La cuisine au miel (5)

aile68

Dans le train j'ai fait le parcours de ma vie depuis mes cinq ans je crois. Pierre était entré dans ma tête à l'âge de six ans je crois, il avait déjà ses lunettes rectangulaires. Ce n'est pas de l'amour que j'ai d'abord éprouvé pour lui, mais il a fait tilt dans mon esprit. Je l'aimais bien, on a commencé à se parler à dix ans je crois, nous avions cinq ans d'écart, nous n'avons fait que partager des banalités cependant c'est resté un doux souvenir comme du miel qui coule dans la gorge quand on a mal. Face à lui j'ai perdu mes moyens à l'âge de quinze ans, je n'arrivais plus à aligner trois mots à la suite, je l'imaginais dans un royaume, le royaume des anges. Un jour, m'a raconté ma grande soeur, il s'est fait renverser par une voiture près du lycée, parait qu'il a dit: "Je suis au paradis?"

C'est une phrase qui le caractérisait bien à l'époque, il a toujours eu l'air tellement sage, gentil et sérieux. J'ai senti mes membres trembler quand ma soeur m'a dit cela! Je l'imaginais déjà mort à la porte du paradis, saint Pierre faisant tinter ses clefs...

Arrivée à Paris, je n'ai pas su quoi faire. J'ai appelé Julia, ma meilleure amie. J'ai laissé passer les reproches qu'elle m'a faits sans rien dire, puis elle m'a dit:

"Tu vas crécher où, à l'hôtel?

- Ouais peut-être... je n'en menais pas large.

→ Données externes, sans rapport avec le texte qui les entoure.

-- ==== Sys2Proof/Machine/TwoWire.lean ====
section
/-!
DEFINITION. Meanings of the commands of the two-wire controller and GPIO.
-/

namespace Sys2Proof.Machine

/-- TWC_GO (R530). -/
def execTwcGo (p : Port) (t : Fin 8) (v : Word) (s : State) : Host.Outcome State Fault Refusal :=
  s.effect fun m => m.portWrite p (regAddr t 0x34 0x054) (v ||| 1)

/-- TWC_ABORT (R534). -/
def execTwcAbort (p : Port) (t : Fin 8) (v : Word) (s : State) : Host.Outcome State Fault Refusal :=
  s.effect fun m => m.portWrite p (regAddr t 0x34 0x054) (v ||| 2)

/-- TWC_CLEAR (R537). -/
def execTwcClear (p : Port) (t : Fin 8) (v : Word) (s : State) : Host.Outcome State Fault Refusal :=
  s.effect fun m => m.portWrite p (regAddr t 0x34 0x054) (v ||| 8)

/-- ALERT_READ (R538). -/
def execAlertRead (p : Port) (t : Fin 8) (v : Word) (s : State) : Host.Outcome State Fault Refusal :=
  s.effect fun m => m.portWrite p (regAddr t 0x34 0x054) (v ||| 4)

/-- ALERT_EDGE (R538). -/
def execAlertEdge (t : Fin 8) (low : Bool) (s : State) : Host.Outcome State Fault Refusal :=
  s.effect fun m => m.alertEdge t low

/-- TWC_RETRY_GAP (R533). -/
def execTwcRetryGap (t : Fin 8) (piece : Fin 257) (s : State) : Host.Outcome State Fault Refusal :=
  s.effect fun m => m.twcRetry t piece

/-- TWC_TRANSFER_END (R535). -/
def execTwcTransferEnd (t : Fin 8) (e : TwcEnd) (done : Fin 257) (data : List Byte) (s : State) : Host.Outcome State Fault Refusal :=
  s.effect fun m => m.twcTransferEnd t e done data

/-- SCL_LOW_TIMEOUT (R529). -/
def execSclLowTimeout (t : Fin 8) (cont : Bool) (done : Fin 257) (data : List Byte) (s : State) : Host.Outcome State Fault Refusal :=
  s.effect fun m => m.sclLow t cont done data

/-- SDA_LOW_TIMEOUT (R529). -/
def execSdaLowTimeout (t : Fin 8) (cont : Bool) (done : Fin 257) (data : List Byte) (s : State) : Host.Outcome State Fault Refusal :=
  s.effect fun m => m.sdaLow t cont done data

/-- BUS_CLEAR_END (R537). -/
def execBusClearEnd (t : Fin 8) (sda : Bool) (s : State) : Host.Outcome State Fault Refusal :=
  s.effect fun m => m.busClearEnd t sda

/-- GPIO_EDGE (R576). -/
def execGpioEdge (t : Fin 8) (pin : Fin 8) (rising : Bool) (n : BitVec 64) (s : State) : Host.Outcome State Fault Refusal :=
  s.effect fun m => m.inSeg t fun m => m.gpioEdge t pin rising n.toNat

end Sys2Proof.Machine
end

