-- ==== Sys2Proof/Certificates/Slice0/Obligations.lean ====
section
/-!
DEFINITION. The statements for the provers. Throughout, `s.start` is the part as a command meets it, `s.settled a` the next state of a
command whose own effect left the part as `a`; what settling changes is stated on its own (`SettlingKeepsTheRest`,
`PinsFollowTheSummaries`). An equation with `s.settled a` therefore names the whole next state: whatever `a`
does not change from `s.start` is unchanged, every byte of DRAM, every register and the queue of waiting commands included.
-/

open Sys2Proof Sys2Proof.Machine

/-! ### The step, and what follows every command -/

/-- A step runs the command at the front of the queue on the state with the queue's rest. -/
def Obligations.StepRunsTheFrontCommand : Prop :=
  ∀ (s : State) (c : Instr) (rest : List Instr), s.pending = c :: rest → step s = exec c { s with pending := rest }

/-- With no command waiting one CLK_PIPE cycle passes (the model's choice, log entry 1): with RATE and REMAIN zero the time base of every
tile out of power-on reset advances by one tick and keeps its fraction; the queue stays empty and nothing leaves the part.
Model choices it rests on: log entry 1. -/
def Obligations.IdleStepCountsOneTick : Prop :=
  ∀ (s : State), s.pending = [] → s.m.slewRate = 0 → s.m.slewRemain = 0 →
    ∃ a : Mach, step s = .next (s.settled a) ∧ a.regs = s.m.regs ∧ a.dram = s.m.dram ∧ a.out = [] ∧
      ∀ t, t < 8 → (s.m.tile t).ring.rate = none → (s.m.tile t).sub < 2 ^ 32 → (s.m.tile t).n + 1 < 2 ^ 64 →
        (a.tile t).n = (if (s.m.tile t).life = .por then (s.m.tile t).n else (s.m.tile t).n + 1) ∧ (a.tile t).sub = (s.m.tile t).sub

/-- Every command of the table completes from every state: the part never stops, and no command touches the queue of those that wait.
Model choices it rests on: log entry 11. -/
def Obligations.EveryCommandCompletes : Prop :=
  ∀ (c : Instr) (s : State), ∃ a : Mach, exec c s = .next (s.settled a) ∧ (s.settled a).pending = s.pending

/-- R49, R129, kept by every step: wherever tile 0, which drives the pins, answers, IRQ_A_N and IRQ_B_N are low exactly while the summary of their
port is not zero and PIN_A_EN or PIN_B_EN is 1, whatever path port A uses; in its DORMANT they are released (`pinsFollow`). -/
def Obligations.PinsFollowTheSummaries : Prop :=
  ∀ (s t : State), pinsFollow s.m → step s = .next t → pinsFollow t.m

/-- R130, kept by every step: on a PCIe endpoint that carries port A with MSI-X enabled, no vector 0–8 stays armed while the summary bit it
carries is 1: it has sent its message (`armedWithoutCause`). Model choices it rests on: log entry 101. -/
def Obligations.ArmedVectorsHaveNoCause : Prop :=
  ∀ (s t : State), armedWithoutCause s.m → step s = .next t → armedWithoutCause t.m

- Ecoute, l'auberge de jeunesse c'est parfait! Tu reviens quand d'abord?

- Je n'ai pas l'intention de revenir...

- Quoi, t'es folle!

- Ta famille est folle d'inquiétude, ils n'y peuvent rien eux si tu es amoureuse du gars qu'il faut pas!

- Voilà tu l'as dit! "Du gars qu'il faut pas!"

- Non mais je dis ça comme ça, mais c'est fou pourquoi tu lui as pas dit à Pierre, que t'as des sentiments pour lui. Pourquoi t'es partie?

- Il a déjà quelqu'un...

- Et alors? Tu sais quoi reviens vite!

- Mais je peux pas...

- Prends le premier train je te dis! Moi je vais dire à tes parents que tu reviens.

- Oui mais tu leur dis pas pour Pierre!

- Tu crois que ta soeur et ta mère n'ont pas compris? Tu devrais te regarder dans une glace quand tu le vois...

- Ah bon tant que ça?

- Allez dépêche-toi de rentrer!"

Ma prof de français de 3e aurait dit que c'était une situation ubuesque... C'est vrai.

J'ai eu de la chance, le prochain train pour ma ville partait dans deux heures, ça me ferait arriver à trois heures. Vive le TGV!

... Mes parents étaient furieux, mon père avait sa tête des mauvais jours, ses beaux yeux d'habitude d'un bleu azur avait viré au gris, il faisait mauvais en lui. Je suis partie dans ma chambre, ne suis pas sortie jusqu'au lendemain où ma mère m'a réveillée pour me dire qu'il fallait que j'aille travailler. ça m'a libérée!